Наши потери: одна 76-мм пушка повреждена осколком бомбы, расчёт — двое легкораненых. Один пулемётный расчёт уничтожен прямым попаданием 20-мм снаряда с «мессера»… все погибли. Бомбы противника упали в основном в нейтральной полосе и на их же переднем крае. Ущерба городу и основным позициям нет.

Морозов кивнул, не было ни тени ликования. Погиб расчёт пулеметной установки статистика войны, чьи-то перечеркнутые судьбы…

— Хорошо работали. Похоронить своих с почестями. Представь отличившихся к наградам. А этих… — он мотнул головой в сторону запада, где над лесом висели два чёрных столба дыма, не хоронить собаке собачья смерть.

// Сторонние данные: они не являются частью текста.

-- ==== Sys2Proof/Machine/Recover.lean ====
section
/-! DEFINITION. Context reset, die recovery and the fault events (chapter 11). -/

namespace Sys2Proof.Machine

/-- Cell `c` of Comb die `d`. -/
def getCell (s : State) (d c : Nat) : Cell := Tbl.get {} s.cmp.cells (32 * d + c)
/-- The state with a cell written. -/
def setCell (s : State) (d c : Nat) (x : Cell) : State := { s with cmp := { s.cmp with cells := Tbl.set {} s.cmp.cells (32 * d + c) x } }
/-- Collective slot by its number 16 × die + k. -/
def getColl (s : State) (n : Nat) : CollSlot := Tbl.get {} s.cmp.slots n
/-- The state with a collective slot written. -/
def setColl (s : State) (n : Nat) (x : CollSlot) : State := { s with cmp := { s.cmp with slots := Tbl.set {} s.cmp.slots n x } }
/-- Region `k`. -/
def getRegion (s : State) (k : Nat) : Region := Tbl.get {} s.frame.regions k
/-- The state with region `k` written. -/
def setRegion (s : State) (k : Nat) (x : Region) : State := { s with frame := { s.frame with regions := Tbl.set {} s.frame.regions k x } }
/-- Swarm address of a cell store. -/
def cellStore (s : State) (d c : Nat) : Nat := here s d (0x00800000000 + 0x200000 * c)
/-- Swarm address of a tile store. -/
def tileStore (s : State) (t : Nat) : Nat := here s 4 (0x00800000000 + 0x40000 * t)

/-! ### Collectives that fail (R229) -/

/-- The slots of this package that take part in the same arming of a collective as slot `n`, itself included. -/
def sameColl (s : State) (n : Nat) : Tbl CollSlot :=
  let x := getColl s n
  s.cmp.slots.filter (fun e => (e.2.state == .armed || e.2.state == .done) && e.2.collId == x.collId && e.2.members == x.members
    && e.2.arms == x.arms && (x.state == .armed || x.state == .done))

/-- A collective fails on every member slot of this package (R228, R229): FAILED with the code and MISSED, and each fence not yet
signalled poisoned. One that has signalled every fence here is left. -/
def collFailWith (n : Nat) (code missed : W16) (s : State) : State :=
  let l := sameColl s n
  if l.any (fun e => e.2.state == .armed) then
    l.foldl (fun s e =>
      let s := setColl s e.1 { e.2 with state := .failed, code := code, missed := missed, input := [], written := [], value0 := [], arrived := none }
      if e.2.state = .armed then
        match liveFence s e.2.fence.toNat with
        | some i => poison i code s
        | none => s
      else s) s
  else s

/-- A collective fails with a code (R229). -/
def collFail (n : Nat) (code : W16) (s : State) : State := collFailWith n code 0 s

/-- Whole parcels written into the input window of slot `n` from byte `off` (R222): a parcel written twice fails the collective. -/
def inputStore (n off : Nat) (l : Bytes) (s : State) : State :=
  (upFrom 0 (l.length / 256)).foldl (fun s i =>
    let x := getColl s n
    let p := off / 256 + i
    if x.state ≠ .armed then s
    else if Tbl.get false x.written p then collFail n 0x1006 s
    else setColl s n { x with input := putBytes 0 x.input (256 * p) (slice l (256 * i) 256), written := Tbl.set false x.written p true }) s

/-- A write that has passed its checks, to memory or to an input window. -/
def writeMem (a : Nat) (l : Bytes) (s : State) : State :=
  match collWindow s a with
  | some n => inputStore n (addrLoc a % 0x1000000) l s
  | none => memWrite s a l

/-! ### Context reset (R294-R297) -/

/-- The parcels of a store that a sample takes (R292): `n` of them from the one that holds ADDRESS, or from offset 0, round the store's end. -/
def sampleParcels (r : FaultRecord) (base size n : Nat) : List Nat :=
  let a := r.address.toNat
  let start := if base ≤ a ∧ a < base + size then (a - base) / 256 else 0
  (upFrom 0 n).map (fun i => base + 256 * ((start + i) % (size / 256)))

/-- Parcels as they are found, and SAMPLE_BAD, the first of them being sample parcel `k` (R291). -/
def copiedParcels (s : State) (k : Nat) (l : List Nat) : Bytes × W16 :=
  ((l.map (fun a => memRead s a 256)).flatten,
   BitVec.ofNat 16 (((upFrom 0 l.length).zip l).foldl (fun n e => n + (if Tbl.get false s.mem.bad (e.2 / 256) then 2 ^ (k + e.1) else 0)) 0))

/-- The sample of a faulting unit in 15 parcels, with SAMPLE_BAD (R292). How far an engine's list had come is not stated: its entries are free
values (assumption log 85). -/
def sampleOf (s : State) (r : FaultRecord) : Option (Bytes × W16) :=
  let die := field r.source 4 2
  let inst := field r.source 16 10
  if bitOf (policyPatience s) 16 then
    match srcUnit r.source with
    | 4 =>
      let v := ((upFrom 0 128).map (fun i => toLE 4 (Tbl.get 0 (getCell s die inst).v i).toNat)).flatten
      let l := copiedParcels s 3 (sampleParcels r (cellStore s die inst) 0x180000 13)
      some (v ++ l.1, l.2)
    | 5 => some ((upFrom 64 3840).map (freeB s), 0)
    | 6 => some (copiedParcels s 1 (sampleParcels r (tileStore s inst) 0x40000 15))
    | _ => none
  else none

/-- The record of a fault completed with its sample (R292, step 3 of R295). -/
def withSample (s : State) (r : FaultRecord) : FaultRecord :=
  match sampleOf s r with
  | some l => { r with sample := l.1, sampleBad := l.2, flags := setBit r.flags 3 true }
  | none => r

/-- Units of a context cleared (step 5 of R295); stores and memory are kept. -/
def clearUnits (id : Nat) (s : State) : State :=
  let c := s.cmp
  let ofCell := fun (x : Cell) => (x.job.map (fun j => j.ctx.toNat)).getD 1024 == id
  let ofQueue := fun (j : Option (Nat × Nat)) => match j with
    | some (q, _) => (getQueue s q).ctx.toNat == id
    | none => false
  { s with cmp := { c with
      cells := Tbl.mapAll {} (fun _ x => if ofCell x then { itemsDone := x.itemsDone } else x) c.cells,
      engines := Tbl.mapAll {} (fun _ x => if ofQueue x.job then { keysIn := x.keysIn, inserts := x.inserts } else x) c.engines,
      tiles := Tbl.mapAll {} (fun _ x => if ofQueue x.job then { itemsDone := x.itemsDone } else x) c.tiles } }

/-- Collective slots of a context: a collective that has not signalled every member fails with the code, and the slots are
cleared (step 5 of R295, R229). -/
def clearSlots (id : Nat) (code : W16) (s : State) : State :=
  (s.cmp.slots.filter (fun e => e.2.owner.toNat == id && e.2.state != .free)).foldl
    (fun s e => let s := collFail e.1 code s
                setColl s e.1 (if (getColl s e.1).state = .failed then getColl s e.1 else { arms := e.2.arms })) s

/-- Whether a signal on its way belongs to a context (step 2 of R295). -/
def signalOfCtx (id : Nat) (g : Signal) : Bool :=
  match g.origin with
  | .port _ => false
  | _ => g.ctx.toNat == id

Он повернулся к ожидавшему связисту.

— Передать полковнику Носову: «Небо чистое. Погода для прогулки благоприятствует. Начало — по плану». И передать всем командирам секторов: с этого момента — полная готовность номер один. Немцы сейчас будут чесать затылки и листать уставы. У нас есть не больше суток, пока они не придумают, что делать дальше, используем их.


В штабе 8-го авиакорпуса Люфтваффе через час будет лежать радиограмма: " Эскадрилья KG-53. Отчёт о вылете на подавление ПВО в районе Белосток. Задание не выполнено. Встречены организованным огнём тяжёлой и лёгкой зенитной артиллерии необычной плотности. Потеряно 4 He-111 и 3 Bf-109. Ещё 2 He-111 тяжело повреждены. Рекомендую присвоить району наивысший приоритет угрозы. Полётов на малых и средних высотах избегать. Требуется дополнительная разведка и пересмотр планов нейтрализации объекта."

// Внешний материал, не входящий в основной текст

/-- A line written at its stride (R257). -/
def writeLine (c : Nat) (p : CameraPacket) (b : OpenBuffer) (s : State) : State :=
  let x := getChan s c
  let stride := 64 * x.stride.toNat
  let off := 256 + b.units * stride
  if 256 * x.bufParcels.toNat < off + stride then setTruncated c s
  else
    let s := ingestWrite c off (if p.crcOk then slice (p.payload.take stride) 0 stride else zeros stride) b.index s
    let s := if p.crcOk ∧ stride < p.payload.length then setTruncated c s else s
    let s := if p.crcOk then s else countBad c s
    setChan s c { getChan s c with buffer := (getChan s c).buffer.map (fun b => { b with
      units := b.units + 1, bytes := b.bytes + stride, last := s.swarm.time, dt := some (b.dt.getD p.dt) }) }

/-- A line streamed to the region (R261): as R257 lays it out, without padding; or the rest of the frame discarded. -/
def streamLine (c : Nat) (p : CameraPacket) (s : State) : State :=
  let x := getChan s c
  if ingFull s then dropFrame c (setChan s c (ingEnd true x))
  else
    let l := p.payload.take (64 * x.stride.toNat)
    let s := setChan s c (ingData true (if p.crcOk then l else zeros l.length) x)
    if p.crcOk then s else countBad c s

/-- LONG_PACKET (R257). -/
def longPacket (c : Nat) (p : CameraPacket) (s : State) : State :=
  let x := getChan s c
  if ¬ x.enable then s
  else if p.headerOk ∧ p.vc ≠ x.vc then countOther c s
  else if x.discarding then s
  else if ¬ p.headerOk then countBad c s
  else
    let s := when p.corrected (countEccFixed c) s
    match (getChan s c).buffer with
    | some b => writeLine c p b s
    | none => if x.streaming then streamLine c p s else s

def execLongPacket (c : Nat) (p : CameraPacket) (s : State) : Host.Outcome State Fault Refusal :=
  inRange (decide (c < 16)) (longPacket c p s)

/-- FRAME_END (R257): T_LAST, and the buffer is completed; or the stream ends. -/
def frameEnd (c : Nat) (p : CameraEnd) (s : State) : State :=
  let x := getChan s c
  if ¬ x.enable then s
  else if p.vc ≠ x.vc then countOther c s
  else
    let s := setChan s c { ingEnd false x with discarding := false, buffer := x.buffer.map (fun b => { b with last := s.swarm.time }) }
    completeBuffer c false (when p.corrected (countEccFixed c) s)

def execFrameEnd (c : Nat) (p : CameraEnd) (s : State) : Host.Outcome State Fault Refusal :=
  inRange (decide (c < 16)) (frameEnd c p s)

/-- ENABLE cleared (R259): an open buffer is completed with INCOMPLETE, a stream ends, and the channel stops. -/
def stopChannel (c : Nat) (s : State) : State :=
  let s := completeBuffer c true (setChan s c (ingEnd true (getChan s c)))
  setChan s c { getChan s c with enable := false, discarding := false, streaming := false }

/-- An Ethernet record: the 64-byte header and the frame padded to 64 bytes (R258). -/
def etherRecord (s : State) (c : Nat) (frame : Bytes) (fcsOk : Bool) : Bytes :=
  let n := (frame.length + 63) / 64 * 64
  slice (toLE 8 s.swarm.time.toNat ++ toLE 2 frame.length ++ [BitVec.ofNat 8 (c - 16), if fcsOk then 0 else 1]) 0 64
    ++ (if fcsOk then slice frame 0 n else zeros n)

Именно этой паузой, этим запросом «на пересмотр», Морозов и собирался воспользоваться по-полной.

7 июля 1941 года, 11:20. Штаб обороны Белостока.


Алексей Морозов, полковник НКВД, стоял у карты, не отрывая взгляда от жирной синей дуги, сжимавшей город.

— Доложили, — сухо сказал начальник штаба, положив перед ним свежую сводку ПВО. — Семь сбитых подтверждено. Два «хейнкеля» дымят, едва тянут. Их истребители получили по зубам. Небо над городом — наше, на время наше. — уточнил он…

— На время, — повторил Морозов, и в его голосе прозвучала сталь. — Значит, их артиллерийские корректировщики ослепли. Значит, их пикировщики не сунутся без прикрытия. Значит, у немецкой пехоты за спиной пустота. — Он ударил кулаком по карте, по синей дуге. — Это не пауза — это окно. И мы в него войдем.

Он обернулся к собравшимся командирам. Лица — усталые, невыспавшиеся, но не сленный взгляд горел в их глазах. В их душах была та же ярость, что копилась в городе с первых сожженных немцами деревень.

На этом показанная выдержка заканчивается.